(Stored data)
..............................
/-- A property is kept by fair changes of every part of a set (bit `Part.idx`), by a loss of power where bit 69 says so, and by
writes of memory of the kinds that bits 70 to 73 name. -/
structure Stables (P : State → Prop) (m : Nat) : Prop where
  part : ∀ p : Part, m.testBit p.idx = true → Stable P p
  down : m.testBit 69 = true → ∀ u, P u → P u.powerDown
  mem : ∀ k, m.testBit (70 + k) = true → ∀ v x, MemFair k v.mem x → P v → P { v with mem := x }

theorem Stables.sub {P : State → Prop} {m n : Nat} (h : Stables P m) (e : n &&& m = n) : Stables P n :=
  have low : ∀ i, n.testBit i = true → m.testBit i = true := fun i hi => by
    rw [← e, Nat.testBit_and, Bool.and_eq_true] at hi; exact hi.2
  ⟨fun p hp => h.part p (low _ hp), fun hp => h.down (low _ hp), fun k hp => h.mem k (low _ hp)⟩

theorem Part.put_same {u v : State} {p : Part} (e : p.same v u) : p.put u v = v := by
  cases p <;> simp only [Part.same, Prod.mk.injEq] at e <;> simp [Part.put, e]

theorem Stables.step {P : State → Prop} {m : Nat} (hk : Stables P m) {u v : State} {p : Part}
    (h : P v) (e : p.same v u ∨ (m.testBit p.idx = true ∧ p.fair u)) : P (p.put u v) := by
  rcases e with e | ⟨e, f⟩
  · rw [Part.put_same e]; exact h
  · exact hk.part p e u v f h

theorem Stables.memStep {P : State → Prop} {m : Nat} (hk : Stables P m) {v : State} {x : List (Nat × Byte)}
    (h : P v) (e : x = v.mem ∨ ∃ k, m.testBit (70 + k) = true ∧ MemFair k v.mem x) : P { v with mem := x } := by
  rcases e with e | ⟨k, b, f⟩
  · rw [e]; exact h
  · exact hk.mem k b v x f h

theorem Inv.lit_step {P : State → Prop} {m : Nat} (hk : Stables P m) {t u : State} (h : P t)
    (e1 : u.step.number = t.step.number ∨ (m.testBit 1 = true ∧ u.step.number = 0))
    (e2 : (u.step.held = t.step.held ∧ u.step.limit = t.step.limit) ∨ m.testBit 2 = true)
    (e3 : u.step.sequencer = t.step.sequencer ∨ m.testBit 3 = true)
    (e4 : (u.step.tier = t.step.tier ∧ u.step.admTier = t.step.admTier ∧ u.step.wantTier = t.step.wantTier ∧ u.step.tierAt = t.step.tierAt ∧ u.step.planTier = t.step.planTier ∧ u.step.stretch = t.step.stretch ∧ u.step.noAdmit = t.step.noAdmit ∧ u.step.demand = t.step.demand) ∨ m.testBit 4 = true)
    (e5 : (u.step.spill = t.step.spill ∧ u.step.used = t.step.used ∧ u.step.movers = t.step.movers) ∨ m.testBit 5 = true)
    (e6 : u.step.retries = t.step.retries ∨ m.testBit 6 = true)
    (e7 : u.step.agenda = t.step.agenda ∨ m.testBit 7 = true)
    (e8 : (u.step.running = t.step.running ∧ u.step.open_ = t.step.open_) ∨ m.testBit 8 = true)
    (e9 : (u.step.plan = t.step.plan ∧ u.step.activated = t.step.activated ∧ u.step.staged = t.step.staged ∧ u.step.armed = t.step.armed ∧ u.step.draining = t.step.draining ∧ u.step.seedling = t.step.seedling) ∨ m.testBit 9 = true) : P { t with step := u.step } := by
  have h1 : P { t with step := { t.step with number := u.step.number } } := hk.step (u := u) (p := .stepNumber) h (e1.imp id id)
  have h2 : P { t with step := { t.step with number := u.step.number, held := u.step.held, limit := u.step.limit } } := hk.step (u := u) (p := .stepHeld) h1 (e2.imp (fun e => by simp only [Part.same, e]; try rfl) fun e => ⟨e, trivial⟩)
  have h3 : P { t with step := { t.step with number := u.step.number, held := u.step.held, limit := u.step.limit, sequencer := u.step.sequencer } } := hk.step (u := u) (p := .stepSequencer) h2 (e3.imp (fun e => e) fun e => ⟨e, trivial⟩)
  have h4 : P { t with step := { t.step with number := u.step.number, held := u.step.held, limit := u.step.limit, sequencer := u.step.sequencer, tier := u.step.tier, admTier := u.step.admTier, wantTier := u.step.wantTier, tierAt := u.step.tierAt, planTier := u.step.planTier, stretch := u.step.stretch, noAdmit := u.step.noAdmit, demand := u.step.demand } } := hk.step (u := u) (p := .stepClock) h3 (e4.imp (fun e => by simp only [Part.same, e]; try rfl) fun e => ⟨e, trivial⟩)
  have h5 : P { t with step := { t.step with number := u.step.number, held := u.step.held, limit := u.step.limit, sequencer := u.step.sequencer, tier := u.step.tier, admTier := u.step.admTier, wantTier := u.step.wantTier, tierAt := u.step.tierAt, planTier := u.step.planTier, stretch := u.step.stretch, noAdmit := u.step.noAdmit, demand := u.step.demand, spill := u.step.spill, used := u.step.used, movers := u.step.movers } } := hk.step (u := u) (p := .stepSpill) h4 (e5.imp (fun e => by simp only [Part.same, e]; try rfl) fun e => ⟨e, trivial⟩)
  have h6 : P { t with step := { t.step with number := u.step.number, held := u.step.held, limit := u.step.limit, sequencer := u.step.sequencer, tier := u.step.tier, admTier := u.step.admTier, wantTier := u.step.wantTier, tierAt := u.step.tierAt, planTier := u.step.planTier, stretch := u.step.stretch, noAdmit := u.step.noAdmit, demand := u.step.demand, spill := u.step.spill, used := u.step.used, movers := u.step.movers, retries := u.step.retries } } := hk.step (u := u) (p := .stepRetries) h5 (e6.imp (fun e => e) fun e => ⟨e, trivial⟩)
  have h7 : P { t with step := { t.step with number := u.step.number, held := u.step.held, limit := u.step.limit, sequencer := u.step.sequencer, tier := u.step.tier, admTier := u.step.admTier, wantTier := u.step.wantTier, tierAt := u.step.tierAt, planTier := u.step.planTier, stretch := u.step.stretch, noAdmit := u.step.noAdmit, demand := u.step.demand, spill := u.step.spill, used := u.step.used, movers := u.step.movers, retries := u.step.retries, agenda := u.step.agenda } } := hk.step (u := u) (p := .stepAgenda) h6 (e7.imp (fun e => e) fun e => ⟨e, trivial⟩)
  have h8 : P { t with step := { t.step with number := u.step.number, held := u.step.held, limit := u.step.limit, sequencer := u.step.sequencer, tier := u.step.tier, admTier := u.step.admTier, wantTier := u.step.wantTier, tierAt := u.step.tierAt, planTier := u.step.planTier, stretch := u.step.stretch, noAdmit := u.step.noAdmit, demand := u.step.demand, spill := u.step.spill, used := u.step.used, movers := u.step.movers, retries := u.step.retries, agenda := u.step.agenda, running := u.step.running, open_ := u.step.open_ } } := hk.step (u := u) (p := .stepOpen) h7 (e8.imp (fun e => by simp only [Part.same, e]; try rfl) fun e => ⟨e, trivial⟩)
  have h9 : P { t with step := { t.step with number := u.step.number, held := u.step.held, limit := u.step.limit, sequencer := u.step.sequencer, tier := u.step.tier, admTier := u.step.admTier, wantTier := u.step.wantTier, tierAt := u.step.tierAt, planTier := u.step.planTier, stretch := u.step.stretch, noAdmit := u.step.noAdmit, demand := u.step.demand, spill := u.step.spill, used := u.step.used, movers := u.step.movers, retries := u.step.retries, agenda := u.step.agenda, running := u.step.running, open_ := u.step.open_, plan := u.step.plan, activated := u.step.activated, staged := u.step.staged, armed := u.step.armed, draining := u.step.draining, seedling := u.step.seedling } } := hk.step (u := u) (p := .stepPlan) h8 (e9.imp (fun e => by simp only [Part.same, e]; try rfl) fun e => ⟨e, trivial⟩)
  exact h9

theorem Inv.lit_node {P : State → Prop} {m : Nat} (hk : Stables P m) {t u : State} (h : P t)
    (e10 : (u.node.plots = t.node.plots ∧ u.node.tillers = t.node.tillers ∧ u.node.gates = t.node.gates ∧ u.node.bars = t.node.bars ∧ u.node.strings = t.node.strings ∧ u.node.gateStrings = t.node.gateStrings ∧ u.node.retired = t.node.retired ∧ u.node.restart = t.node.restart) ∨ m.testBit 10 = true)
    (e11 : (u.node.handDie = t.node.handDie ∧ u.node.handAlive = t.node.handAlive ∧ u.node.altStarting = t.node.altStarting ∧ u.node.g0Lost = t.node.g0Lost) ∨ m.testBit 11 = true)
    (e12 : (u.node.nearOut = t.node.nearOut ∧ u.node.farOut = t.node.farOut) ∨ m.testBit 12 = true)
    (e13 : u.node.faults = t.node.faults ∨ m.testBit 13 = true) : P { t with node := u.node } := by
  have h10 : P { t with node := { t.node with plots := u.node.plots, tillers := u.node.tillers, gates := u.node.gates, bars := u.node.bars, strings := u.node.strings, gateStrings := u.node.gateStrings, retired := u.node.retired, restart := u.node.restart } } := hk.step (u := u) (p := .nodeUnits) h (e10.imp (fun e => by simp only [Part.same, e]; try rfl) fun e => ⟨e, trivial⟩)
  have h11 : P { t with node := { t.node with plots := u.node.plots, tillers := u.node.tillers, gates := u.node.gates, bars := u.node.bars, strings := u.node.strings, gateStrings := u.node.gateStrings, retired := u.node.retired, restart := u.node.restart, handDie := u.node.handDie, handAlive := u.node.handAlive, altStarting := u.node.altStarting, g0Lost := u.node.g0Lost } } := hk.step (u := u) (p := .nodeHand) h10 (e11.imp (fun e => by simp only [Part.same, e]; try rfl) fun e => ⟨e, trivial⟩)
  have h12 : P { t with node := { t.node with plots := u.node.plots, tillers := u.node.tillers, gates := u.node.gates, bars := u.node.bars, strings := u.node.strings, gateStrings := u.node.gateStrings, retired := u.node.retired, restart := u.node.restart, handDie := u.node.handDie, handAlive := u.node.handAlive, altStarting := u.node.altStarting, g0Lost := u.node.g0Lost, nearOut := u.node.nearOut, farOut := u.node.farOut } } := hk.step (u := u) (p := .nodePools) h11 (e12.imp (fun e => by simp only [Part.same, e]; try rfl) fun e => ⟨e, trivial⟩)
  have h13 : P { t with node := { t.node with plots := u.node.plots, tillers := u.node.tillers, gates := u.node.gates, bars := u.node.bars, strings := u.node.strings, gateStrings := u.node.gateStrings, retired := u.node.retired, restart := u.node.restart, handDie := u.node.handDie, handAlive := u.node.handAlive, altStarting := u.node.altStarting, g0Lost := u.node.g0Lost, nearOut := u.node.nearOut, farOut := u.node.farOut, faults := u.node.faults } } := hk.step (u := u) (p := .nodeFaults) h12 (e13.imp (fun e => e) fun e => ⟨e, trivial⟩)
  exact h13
..............................
◆ **Action item**:
Your reply should hold every line from the data that contains "exact", copied in full.

◆ **Exercise output**:
    rw [← e, Nat.testBit_and, Bool.and_eq_true] at hi; exact hi.2
  · rw [Part.put_same e]; exact h
  · exact hk.part p e u v f h
  · rw [e]; exact h
  · exact hk.mem k b v x f h
  exact h9
  exact h13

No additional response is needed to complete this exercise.